In the same way that it might “take” $80 to fill your tank, waiting for a ride “takes” time. Both are limited resources that people looking to get places spend to do so. Whereas Uber surges costs to dissuade people from riding, GoZone simply surges wait times. If you book a GoZone during peak times you may be given a projected wait time of 30 minutes, which is a cost to the rider. Or, like one Denton RC reporter, you may be given a wait time of 10 minutes that is not kept, with no contact from your driver, until you book a Lyft nearly 40 minutes later. GoZone’s internal dashboard shows that from September 2021 to January 2022, 165,000 requests were made. Of those, 49,000, or 30%, were not accepted by riders, cancelled by riders, or rejected by Gozone due to lack of capacity.
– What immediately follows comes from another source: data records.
-- ==== Sys2Proof/Laws/State.lean ====
section
/-! SUPPORT. Laws/State.lean: what each change of one record leaves as it was, field by field, and what a read after it gives. -/

namespace Sys2Proof.Machine

@[simp] theorem State.modFn_sup (s : State) (f : Nat) (g : FnSt → FnSt) : (s.modFn f g).sup = s.sup := rfl
@[simp] theorem State.modFn_time (s : State) (f : Nat) (g : FnSt → FnSt) : (s.modFn f g).time = s.time := rfl
@[simp] theorem State.modFn_mgt (s : State) (f : Nat) (g : FnSt → FnSt) : (s.modFn f g).mgt = s.mgt := rfl
@[simp] theorem State.modFn_bar0 (s : State) (f : Nat) (g : FnSt → FnSt) : (s.modFn f g).bar0 = s.bar0 := rfl
@[simp] theorem State.modFn_fe (s : State) (f : Nat) (g : FnSt → FnSt) : (s.modFn f g).fe = s.fe := rfl
@[simp] theorem State.modFn_syn (s : State) (f : Nat) (g : FnSt → FnSt) : (s.modFn f g).syn = s.syn := rfl
@[simp] theorem State.modFn_stk (s : State) (f : Nat) (g : FnSt → FnSt) : (s.modFn f g).stk = s.stk := rfl
@[simp] theorem State.modFn_nwt (s : State) (f : Nat) (g : FnSt → FnSt) : (s.modFn f g).nwt = s.nwt := rfl
@[simp] theorem State.modFn_cores (s : State) (f : Nat) (g : FnSt → FnSt) : (s.modFn f g).cores = s.cores := rfl
@[simp] theorem State.modFn_l2 (s : State) (f : Nat) (g : FnSt → FnSt) : (s.modFn f g).l2 = s.l2 := rfl
@[simp] theorem State.modFn_fab (s : State) (f : Nat) (g : FnSt → FnSt) : (s.modFn f g).fab = s.fab := rfl
@[simp] theorem State.modFn_opt (s : State) (f : Nat) (g : FnSt → FnSt) : (s.modFn f g).opt = s.opt := rfl
@[simp] theorem State.modFn_svc (s : State) (f : Nat) (g : FnSt → FnSt) : (s.modFn f g).svc = s.svc := rfl
@[simp] theorem State.modFn_pwr (s : State) (f : Nat) (g : FnSt → FnSt) : (s.modFn f g).pwr = s.pwr := rfl
@[simp] theorem State.modFn_obs (s : State) (f : Nat) (g : FnSt → FnSt) : (s.modFn f g).obs = s.obs := rfl
@[simp] theorem State.modFn_mem (s : State) (f : Nat) (g : FnSt → FnSt) : (s.modFn f g).mem = s.mem := rfl
@[simp] theorem State.modFn_poison (s : State) (f : Nat) (g : FnSt → FnSt) : (s.modFn f g).poison = s.poison := rfl
@[simp] theorem State.modFn_free (s : State) (f : Nat) (g : FnSt → FnSt) : (s.modFn f g).free = s.free := rfl
@[simp] theorem State.modFn_pending (s : State) (f : Nat) (g : FnSt → FnSt) : (s.modFn f g).pending = s.pending := rfl
@[simp] theorem State.modFn_fn_self (s : State) (f : Nat) (g : FnSt → FnSt) : (s.modFn f g).fn f = g (s.fn f) := SMap.getD_modify_self _ _ _ _
theorem State.modFn_fn_ne (s : State) (f : Nat) (g : FnSt → FnSt) {j : Nat} (h : j ≠ f) : (s.modFn f g).fn j = s.fn j := SMap.getD_modify_ne _ _ _ h

@[simp] theorem State.modQ_sup (s : State) (q : Nat) (g : Queue → Queue) : (s.modQ q g).sup = s.sup := rfl
@[simp] theorem State.modQ_time (s : State) (q : Nat) (g : Queue → Queue) : (s.modQ q g).time = s.time := rfl
@[simp] theorem State.modQ_mgt (s : State) (q : Nat) (g : Queue → Queue) : (s.modQ q g).mgt = s.mgt := rfl
@[simp] theorem State.modQ_bar0 (s : State) (q : Nat) (g : Queue → Queue) : (s.modQ q g).bar0 = s.bar0 := rfl
@[simp] theorem State.modQ_hif (s : State) (q : Nat) (g : Queue → Queue) : (s.modQ q g).hif = s.hif := rfl
@[simp] theorem State.modQ_syn (s : State) (q : Nat) (g : Queue → Queue) : (s.modQ q g).syn = s.syn := rfl
@[simp] theorem State.modQ_stk (s : State) (q : Nat) (g : Queue → Queue) : (s.modQ q g).stk = s.stk := rfl
@[simp] theorem State.modQ_nwt (s : State) (q : Nat) (g : Queue → Queue) : (s.modQ q g).nwt = s.nwt := rfl
@[simp] theorem State.modQ_cores (s : State) (q : Nat) (g : Queue → Queue) : (s.modQ q g).cores = s.cores := rfl
@[simp] theorem State.modQ_l2 (s : State) (q : Nat) (g : Queue → Queue) : (s.modQ q g).l2 = s.l2 := rfl
@[simp] theorem State.modQ_fab (s : State) (q : Nat) (g : Queue → Queue) : (s.modQ q g).fab = s.fab := rfl
@[simp] theorem State.modQ_opt (s : State) (q : Nat) (g : Queue → Queue) : (s.modQ q g).opt = s.opt := rfl
@[simp] theorem State.modQ_svc (s : State) (q : Nat) (g : Queue → Queue) : (s.modQ q g).svc = s.svc := rfl
@[simp] theorem State.modQ_pwr (s : State) (q : Nat) (g : Queue → Queue) : (s.modQ q g).pwr = s.pwr := rfl
@[simp] theorem State.modQ_obs (s : State) (q : Nat) (g : Queue → Queue) : (s.modQ q g).obs = s.obs := rfl
@[simp] theorem State.modQ_mem (s : State) (q : Nat) (g : Queue → Queue) : (s.modQ q g).mem = s.mem := rfl
@[simp] theorem State.modQ_poison (s : State) (q : Nat) (g : Queue → Queue) : (s.modQ q g).poison = s.poison := rfl
@[simp] theorem State.modQ_free (s : State) (q : Nat) (g : Queue → Queue) : (s.modQ q g).free = s.free := rfl
@[simp] theorem State.modQ_pending (s : State) (q : Nat) (g : Queue → Queue) : (s.modQ q g).pending = s.pending := rfl
@[simp] theorem State.modQ_q_self (s : State) (q : Nat) (g : Queue → Queue) : (s.modQ q g).q q = g (s.q q) := SMap.getD_modify_self _ _ _ _
theorem State.modQ_q_ne (s : State) (q : Nat) (g : Queue → Queue) {j : Nat} (h : j ≠ q) : (s.modQ q g).q j = s.q j := SMap.getD_modify_ne _ _ _ h

@[simp] theorem State.modPart_sup (s : State) (p : Nat) (g : PartSt → PartSt) : (s.modPart p g).sup = s.sup := rfl
@[simp] theorem State.modPart_time (s : State) (p : Nat) (g : PartSt → PartSt) : (s.modPart p g).time = s.time := rfl
@[simp] theorem State.modPart_mgt (s : State) (p : Nat) (g : PartSt → PartSt) : (s.modPart p g).mgt = s.mgt := rfl
@[simp] theorem State.modPart_bar0 (s : State) (p : Nat) (g : PartSt → PartSt) : (s.modPart p g).bar0 = s.bar0 := rfl
@[simp] theorem State.modPart_fe (s : State) (p : Nat) (g : PartSt → PartSt) : (s.modPart p g).fe = s.fe := rfl
@[simp] theorem State.modPart_syn (s : State) (p : Nat) (g : PartSt → PartSt) : (s.modPart p g).syn = s.syn := rfl
@[simp] theorem State.modPart_stk (s : State) (p : Nat) (g : PartSt → PartSt) : (s.modPart p g).stk = s.stk := rfl
@[simp] theorem State.modPart_nwt (s : State) (p : Nat) (g : PartSt → PartSt) : (s.modPart p g).nwt = s.nwt := rfl
@[simp] theorem State.modPart_cores (s : State) (p : Nat) (g : PartSt → PartSt) : (s.modPart p g).cores = s.cores := rfl
@[simp] theorem State.modPart_l2 (s : State) (p : Nat) (g : PartSt → PartSt) : (s.modPart p g).l2 = s.l2 := rfl
@[simp] theorem State.modPart_fab (s : State) (p : Nat) (g : PartSt → PartSt) : (s.modPart p g).fab = s.fab := rfl
@[simp] theorem State.modPart_opt (s : State) (p : Nat) (g : PartSt → PartSt) : (s.modPart p g).opt = s.opt := rfl
@[simp] theorem State.modPart_svc (s : State) (p : Nat) (g : PartSt → PartSt) : (s.modPart p g).svc = s.svc := rfl
@[simp] theorem State.modPart_pwr (s : State) (p : Nat) (g : PartSt → PartSt) : (s.modPart p g).pwr = s.pwr := rfl
@[simp] theorem State.modPart_obs (s : State) (p : Nat) (g : PartSt → PartSt) : (s.modPart p g).obs = s.obs := rfl
@[simp] theorem State.modPart_mem (s : State) (p : Nat) (g : PartSt → PartSt) : (s.modPart p g).mem = s.mem := rfl
@[simp] theorem State.modPart_poison (s : State) (p : Nat) (g : PartSt → PartSt) : (s.modPart p g).poison = s.poison := rfl
@[simp] theorem State.modPart_free (s : State) (p : Nat) (g : PartSt → PartSt) : (s.modPart p g).free = s.free := rfl
@[simp] theorem State.modPart_pending (s : State) (p : Nat) (g : PartSt → PartSt) : (s.modPart p g).pending = s.pending := rfl
@[simp] theorem State.modPart_part_self (s : State) (p : Nat) (g : PartSt → PartSt) : (s.modPart p g).part p = g (s.part p) := SMap.getD_modify_self _ _ _ _
theorem State.modPart_part_ne (s : State) (p : Nat) (g : PartSt → PartSt) {j : Nat} (h : j ≠ p) : (s.modPart p g).part j = s.part j := SMap.getD_modify_ne _ _ _ h

@[simp] theorem State.modCore_sup (s : State) (c : Nat) (g : Core → Core) : (s.modCore c g).sup = s.sup := rfl
@[simp] theorem State.modCore_time (s : State) (c : Nat) (g : Core → Core) : (s.modCore c g).time = s.time := rfl
@[simp] theorem State.modCore_mgt (s : State) (c : Nat) (g : Core → Core) : (s.modCore c g).mgt = s.mgt := rfl
@[simp] theorem State.modCore_bar0 (s : State) (c : Nat) (g : Core → Core) : (s.modCore c g).bar0 = s.bar0 := rfl
@[simp] theorem State.modCore_hif (s : State) (c : Nat) (g : Core → Core) : (s.modCore c g).hif = s.hif := rfl
@[simp] theorem State.modCore_fe (s : State) (c : Nat) (g : Core → Core) : (s.modCore c g).fe = s.fe := rfl
@[simp] theorem State.modCore_syn (s : State) (c : Nat) (g : Core → Core) : (s.modCore c g).syn = s.syn := rfl
@[simp] theorem State.modCore_stk (s : State) (c : Nat) (g : Core → Core) : (s.modCore c g).stk = s.stk := rfl
@[simp] theorem State.modCore_nwt (s : State) (c : Nat) (g : Core → Core) : (s.modCore c g).nwt = s.nwt := rfl
@[simp] theorem State.modCore_l2 (s : State) (c : Nat) (g : Core → Core) : (s.modCore c g).l2 = s.l2 := rfl
@[simp] theorem State.modCore_fab (s : State) (c : Nat) (g : Core → Core) : (s.modCore c g).fab = s.fab := rfl
@[simp] theorem State.modCore_opt (s : State) (c : Nat) (g : Core → Core) : (s.modCore c g).opt = s.opt := rfl
@[simp] theorem State.modCore_svc (s : State) (c : Nat) (g : Core → Core) : (s.modCore c g).svc = s.svc := rfl
@[simp] theorem State.modCore_pwr (s : State) (c : Nat) (g : Core → Core) : (s.modCore c g).pwr = s.pwr := rfl
@[simp] theorem State.modCore_obs (s : State) (c : Nat) (g : Core → Core) : (s.modCore c g).obs = s.obs := rfl
@[simp] theorem State.modCore_mem (s : State) (c : Nat) (g : Core → Core) : (s.modCore c g).mem = s.mem := rfl
@[simp] theorem State.modCore_poison (s : State) (c : Nat) (g : Core → Core) : (s.modCore c g).poison = s.poison := rfl
@[simp] theorem State.modCore_free (s : State) (c : Nat) (g : Core → Core) : (s.modCore c g).free = s.free := rfl
@[simp] theorem State.modCore_pending (s : State) (c : Nat) (g : Core → Core) : (s.modCore c g).pending = s.pending := rfl
@[simp] theorem State.modCore_core_self (s : State) (c : Nat) (g : Core → Core) : (s.modCore c g).core c = g (s.core c) := SMap.getD_modify_self _ _ _ _
theorem State.modCore_core_ne (s : State) (c : Nat) (g : Core → Core) {j : Nat} (h : j ≠ c) : (s.modCore c g).core j = s.core j := SMap.getD_modify_ne _ _ _ h

@[simp] theorem State.modVec_sup (s : State) (f v : Nat) (g : Vector → Vector) : (s.modVec f v g).sup = s.sup := rfl
@[simp] theorem State.modVec_time (s : State) (f v : Nat) (g : Vector → Vector) : (s.modVec f v g).time = s.time := rfl
@[simp] theorem State.modVec_mgt (s : State) (f v : Nat) (g : Vector → Vector) : (s.modVec f v g).mgt = s.mgt := rfl
@[simp] theorem State.modVec_bar0 (s : State) (f v : Nat) (g : Vector → Vector) : (s.modVec f v g).bar0 = s.bar0 := rfl
@[simp] theorem State.modVec_fe (s : State) (f v : Nat) (g : Vector → Vector) : (s.modVec f v g).fe = s.fe := rfl
@[simp] theorem State.modVec_syn (s : State) (f v : Nat) (g : Vector → Vector) : (s.modVec f v g).syn = s.syn := rfl
@[simp] theorem State.modVec_stk (s : State) (f v : Nat) (g : Vector → Vector) : (s.modVec f v g).stk = s.stk := rfl
@[simp] theorem State.modVec_nwt (s : State) (f v : Nat) (g : Vector → Vector) : (s.modVec f v g).nwt = s.nwt := rfl
@[simp] theorem State.modVec_cores (s : State) (f v : Nat) (g : Vector → Vector) : (s.modVec f v g).cores = s.cores := rfl
@[simp] theorem State.modVec_l2 (s : State) (f v : Nat) (g : Vector → Vector) : (s.modVec f v g).l2 = s.l2 := rfl
@[simp] theorem State.modVec_fab (s : State) (f v : Nat) (g : Vector → Vector) : (s.modVec f v g).fab = s.fab := rfl
@[simp] theorem State.modVec_opt (s : State) (f v : Nat) (g : Vector → Vector) : (s.modVec f v g).opt = s.opt := rfl
@[simp] theorem State.modVec_svc (s : State) (f v : Nat) (g : Vector → Vector) : (s.modVec f v g).svc = s.svc := rfl
@[simp] theorem State.modVec_pwr (s : State) (f v : Nat) (g : Vector → Vector) : (s.modVec f v g).pwr = s.pwr := rfl
@[simp] theorem State.modVec_obs (s : State) (f v : Nat) (g : Vector → Vector) : (s.modVec f v g).obs = s.obs := rfl
@[simp] theorem State.modVec_mem (s : State) (f v : Nat) (g : Vector → Vector) : (s.modVec f v g).mem = s.mem := rfl
@[simp] theorem State.modVec_poison (s : State) (f v : Nat) (g : Vector → Vector) : (s.modVec f v g).poison = s.poison := rfl
@[simp] theorem State.modVec_free (s : State) (f v : Nat) (g : Vector → Vector) : (s.modVec f v g).free = s.free := rfl
@[simp] theorem State.modVec_pending (s : State) (f v : Nat) (g : Vector → Vector) : (s.modVec f v g).pending = s.pending := rfl

@[simp] theorem State.modMbox_sup (s : State) (f : Nat) (g : Mailbox → Mailbox) : (s.modMbox f g).sup = s.sup := rfl
@[simp] theorem State.modMbox_time (s : State) (f : Nat) (g : Mailbox → Mailbox) : (s.modMbox f g).time = s.time := rfl
@[simp] theorem State.modMbox_bar0 (s : State) (f : Nat) (g : Mailbox → Mailbox) : (s.modMbox f g).bar0 = s.bar0 := rfl
@[simp] theorem State.modMbox_hif (s : State) (f : Nat) (g : Mailbox → Mailbox) : (s.modMbox f g).hif = s.hif := rfl
@[simp] theorem State.modMbox_fe (s : State) (f : Nat) (g : Mailbox → Mailbox) : (s.modMbox f g).fe = s.fe := rfl
@[simp] theorem State.modMbox_syn (s : State) (f : Nat) (g : Mailbox → Mailbox) : (s.modMbox f g).syn = s.syn := rfl
@[simp] theorem State.modMbox_stk (s : State) (f : Nat) (g : Mailbox → Mailbox) : (s.modMbox f g).stk = s.stk := rfl
@[simp] theorem State.modMbox_nwt (s : State) (f : Nat) (g : Mailbox → Mailbox) : (s.modMbox f g).nwt = s.nwt := rfl
@[simp] theorem State.modMbox_cores (s : State) (f : Nat) (g : Mailbox → Mailbox) : (s.modMbox f g).cores = s.cores := rfl
@[simp] theorem State.modMbox_l2 (s : State) (f : Nat) (g : Mailbox → Mailbox) : (s.modMbox f g).l2 = s.l2 := rfl
@[simp] theorem State.modMbox_fab (s : State) (f : Nat) (g : Mailbox → Mailbox) : (s.modMbox f g).fab = s.fab := rfl
@[simp] theorem State.modMbox_opt (s : State) (f : Nat) (g : Mailbox → Mailbox) : (s.modMbox f g).opt = s.opt := rfl
@[simp] theorem State.modMbox_svc (s : State) (f : Nat) (g : Mailbox → Mailbox) : (s.modMbox f g).svc = s.svc := rfl
@[simp] theorem State.modMbox_pwr (s : State) (f : Nat) (g : Mailbox → Mailbox) : (s.modMbox f g).pwr = s.pwr := rfl
@[simp] theorem State.modMbox_obs (s : State) (f : Nat) (g : Mailbox → Mailbox) : (s.modMbox f g).obs = s.obs := rfl
@[simp] theorem State.modMbox_mem (s : State) (f : Nat) (g : Mailbox → Mailbox) : (s.modMbox f g).mem = s.mem := rfl
@[simp] theorem State.modMbox_poison (s : State) (f : Nat) (g : Mailbox → Mailbox) : (s.modMbox f g).poison = s.poison := rfl
@[simp] theorem State.modMbox_free (s : State) (f : Nat) (g : Mailbox → Mailbox) : (s.modMbox f g).free = s.free := rfl
@[simp] theorem State.modMbox_pending (s : State) (f : Nat) (g : Mailbox → Mailbox) : (s.modMbox f g).pending = s.pending := rfl
@[simp] theorem State.modMbox_mbox_self (s : State) (f : Nat) (g : Mailbox → Mailbox) : (s.modMbox f g).mbox f = g (s.mbox f) := SMap.getD_modify_self _ _ _ _
theorem State.modMbox_mbox_ne (s : State) (f : Nat) (g : Mailbox → Mailbox) {j : Nat} (h : j ≠ f) : (s.modMbox f g).mbox j = s.mbox j := SMap.getD_modify_ne _ _ _ h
And this is inevitable.
These time costs, the rejected rides, the cancelled rides, are the way that GoZone manages demand. If you doubled GoZone’s funding, doubled the number of vans on the road, the number of drivers working for low wages with no benefits, people would get places on time without dropped rides for a few days, maybe a few weeks. But word would spread “GoZone is actually good now!” “I took it yesterday and I barely waited at all!” And demand would rise again, until the service was back to being bad for everyone. Up to an absurd investment in GoZone, $1.50 on demand rides will always have a long wait time, because that wait time is the cost a rider pays in place of a market priced ride.
Compare this to the effect of doubling the number of buses on the road (if the investment is used wisely) – wait times would fall. Riders would get places faster. Buses could go more places. Because buses carry so many people, and can allow transfers, a network can be built. Adding a new bus to the road represents an increase in freedom for riders. Free to wait less, free to go more places. And this capacity is not absorbed by a new rider coming along. There’s space for everyone on a bus.
The caveat, of course, is that Denton’s bus network is not very well designed, but that is fixable. The basic economics of supply and demand that ruin GoZone are not.